Reputation: 447
I want to convert a list of objects and store their attributes as columns.
{
"heading": 1,
"columns": [
{
"col1": "a",
"col2": "b",
"col3": "c"
},
{
"col1": "d",
"col2": "e",
"col3": "f"
}
]
}
Final Result
heading | col1 | col2 | col3
1 | a | b | c
1 | d | e | f
I am currently flattening my data (and excluding the columns column)
df = target_table.relationalize('roottable', temp_path)
However, for this use case, I will need the columns column. I saw examples where arrays_zip
and explode
was used.
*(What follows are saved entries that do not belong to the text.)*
-- ==== Sys2Proof/Laws/Held.lean ====
section
/-! SUPPORT. What every shared operation keeps: the queue of commands, OTP, the ring depths, and the canonical form of the
call board. One pair of lemmas for each operation, `_held` and `_board`. -/

namespace Sys2Proof.Machine

/-- What few commands touch: the queue, OTP and the ring depths. -/
def State.held (s : State) : List Instr × Otp × Vector Nat 8 := (s.pending, s.sec.otp, s.host.mbs.map (·.depth))

/-- The call board is in its canonical form. -/
def State.boardOk (s : State) : Bool := cwf 0#8 s.host.board

@[simp] theorem held_mk (time evt cues host journal boot sec cu tap mon green running old before engines ctxs pictures rings
    pairs wasRings wasPairs curtain audio flow links lineRejects cands dpll ddr twin free pending) :
    State.held ⟨time, evt, cues, host, journal, boot, sec, cu, tap, mon, green, running, old, before, engines, ctxs, pictures,
      rings, pairs, wasRings, wasPairs, curtain, audio, flow, links, lineRejects, cands, dpll, ddr, twin, free, pending⟩
      = (pending, sec.otp, host.mbs.map (·.depth)) := rfl

@[simp] theorem held_eta (s : State) : (s.pending, s.sec.otp, s.host.mbs.map (·.depth)) = s.held := rfl

@[simp] theorem boardOk_mk (time evt cues host journal boot sec cu tap mon green running old before engines ctxs pictures rings
    pairs wasRings wasPairs curtain audio flow links lineRejects cands dpll ddr twin free pending) :
    State.boardOk ⟨time, evt, cues, host, journal, boot, sec, cu, tap, mon, green, running, old, before, engines, ctxs, pictures,
      rings, pairs, wasRings, wasPairs, curtain, audio, flow, links, lineRejects, cands, dpll, ddr, twin, free, pending⟩
      = cwf 0#8 host.board := rfl

@[simp] theorem boardOk_eta (s : State) : cwf 0#8 s.host.board = s.boardOk := rfl

@[simp] theorem depths_vset (v : Vector Mailbox 8) (i : Fin 8) (m : Mailbox) (h : m.depth = (vget v i).depth) :
    (vset v i m).map (·.depth) = v.map (·.depth) := by
  ext j hj
  simp only [vset, vget, Vector.getElem_map, Vector.getElem_set] at *
  split
  · next hk => subst hk; exact h
  · rfl

@[simp] theorem depths_vmod (v : Vector Mailbox 8) (i : Fin 8) (f : Mailbox → Mailbox) (h : (f (vget v i)).depth = (vget v i).depth) :
    (vmod v i f).map (·.depth) = v.map (·.depth) := depths_vset v i _ h

@[simp] theorem foldl_held {α : Type} (f : State → α → State) (h : ∀ t x, (f t x).held = t.held) (l : List α) (s : State) :
    (l.foldl f s).held = s.held := by
  induction l generalizing s with
  | nil => rfl
  | cons x l ih => rw [List.foldl_cons, ih, h]

@[simp] theorem foldl_board {α : Type} (f : State → α → State) (h : ∀ t x, t.boardOk = true → (f t x).boardOk = true) (l : List α)
    (s : State) (hs : s.boardOk = true) : (l.foldl f s).boardOk = true := by
  induction l generalizing s with
  | nil => exact hs
  | cons x l ih => rw [List.foldl_cons]; exact ih _ (h _ _ hs)

@[simp] theorem cwf_writeBytes (m : Memory) (a : Nat) (bs : List Byte) (h : cwf 0#8 m = true) : cwf 0#8 (writeBytes m a bs) = true :=
  writeBytes_wf bs m a h

@[simp] theorem cwf_writeSlots (base depth n : Nat) (i : U32) (bs : List Byte) (m : Memory) (h : cwf 0#8 m = true) :
    cwf 0#8 (writeSlots base depth n i bs m) = true := by
  induction n generalizing i bs m with
  | zero => exact h
  | succ n ih => exact ih _ _ _ (writeBytes_wf _ _ _ h)

/-! ### Occurrences, completions and mailboxes -/

@[simp] theorem State.fresh_held (s : State) : s.fresh.held = s.held := rfl
@[simp] theorem State.fresh_board (s : State) : s.fresh.boardOk = s.boardOk := rfl
@[simp] theorem State.takeCmd_held (s : State) (h : Hdr) : (s.takeCmd h).held = s.held := by simp [State.takeCmd]
@[simp] theorem State.takeCmd_board (s : State) (h : Hdr) : (s.takeCmd h).boardOk = s.boardOk := rfl

@[simp] theorem State.raise_held (s : State) (e : Ev) : (s.raise e).held = s.held := by
  unfold State.raise; dsimp only; split <;> rfl
@[simp] theorem State.raise_boardOk (s : State) (e : Ev) (h : s.boardOk = true) : (s.raise e).boardOk = true := by
  unfold State.raise; dsimp only; split
  · exact postEvent_wf _ _ _ _ _ _ _ h
  · exact h
@[simp] theorem State.raiseAll_held (s : State) (es : List Ev) : (s.raiseAll es).held = s.held := by
  unfold State.raiseAll; simp
@[simp] theorem State.raiseAll_board (s : State) (es : List Ev) (h : s.boardOk = true) : (s.raiseAll es).boardOk = true := by
  unfold State.raiseAll; exact foldl_board _ (fun t x ht => State.raise_boardOk t x ht) _ _ h

@[simp] theorem State.complete_held (s : State) (mb : Fin 8) (i : U32) (a b c d : Nat) (j : Bool) (r : Reply) :
    (s.complete mb i a b c d j r).held = s.held := by
  unfold State.complete; dsimp only; simp
@[simp] theorem State.complete_board (s : State) (mb : Fin 8) (i : U32) (a b c d : Nat) (j : Bool) (r : Reply) (h : s.boardOk = true) :
    (s.complete mb i a b c d j r).boardOk = true := by
  unfold State.complete; dsimp only; simp [h]

@[simp] theorem HostWin.note_mbs (h : HostWin) (i c : Nat) : (h.note i c).mbs = h.mbs := rfl
@[simp] theorem HostWin.note_board (h : HostWin) (i c : Nat) : (h.note i c).board = h.board := rfl
@[simp] theorem State.faultMb_held (s : State) (mb : Fin 8) : (s.faultMb mb).held = s.held := by
  unfold State.faultMb; simp
@[simp] theorem State.faultMb_board (s : State) (mb : Fin 8) (h : s.boardOk = true) : (s.faultMb mb).boardOk = true := by
  unfold State.faultMb; simp [h]
@[simp] theorem State.resetMb_held (s : State) (mb : Fin 8) : (s.resetMb mb).held = s.held := by
  unfold State.resetMb; simp
@[simp] theorem State.resetMb_board (s : State) (mb : Fin 8) (h : s.boardOk = true) : (s.resetMb mb).boardOk = true := by
  unfold State.resetMb; simp [h]
@[simp] theorem State.finishLong_held (s : State) (mb : Fin 8) (r : Reply) : (s.finishLong mb r).held = s.held := by
  unfold State.finishLong; dsimp only; split
  · rfl
  · split <;> simp
@[simp] theorem State.finishLong_board (s : State) (mb : Fin 8) (r : Reply) (h : s.boardOk = true) :
    (s.finishLong mb r).boardOk = true := by
  unfold State.finishLong; dsimp only; split
  · exact h
  · split <;> simp [h]
@[simp] theorem State.setBulk_held (s : State) (a : Nat) (bs : List Byte) : (s.setBulk a bs).held = s.held := rfl
@[simp] theorem State.setBulk_board (s : State) (a : Nat) (bs : List Byte) (h : s.boardOk = true) :
    (s.setBulk a bs).boardOk = true := by
  unfold State.setBulk; simp [h]

/-- A short command keeps what its body keeps. -/
theorem runCmd_held (c : Spec) (h : Hdr) (body : State → State × Reply) (s : State) (pass : Bool)
    (hb : (body (s.takeCmd h)).1.held = s.held) : (runCmd c h body s pass).held = s.held := by
  obtain ⟨-, e⟩ | ⟨-, -, e⟩ | ⟨st, -, -, -, e⟩ | ⟨-, -, -, e⟩ := runCmd_cases c h body s pass <;> rw [e]
  · simp
  · split <;> simp
  · simp [hb]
Would I need to iterate through each object or is there an easier way to extract each object and convert into a row?
Upvotes: 0
Views: 658
Reputation: 13998
use Spark SQL builtin function: inline or inline_outer is probably easiest way to handle this (use inline_outer when NULL is allowed in columns
):
From Apache Hive document:
Explodes an array of structs to multiple rows. Returns a row-set with N columns (N = number of top level elements in the struct), one row per struct from the array. (As of Hive 0.10.)
df.selectExpr('heading', 'inline_outer(columns)').show()
+-------+----+----+----+
|heading|col1|col2|col3|
+-------+----+----+----+
| 1| a| b| c|
| 1| d| e| f|
+-------+----+----+----+
Upvotes: 2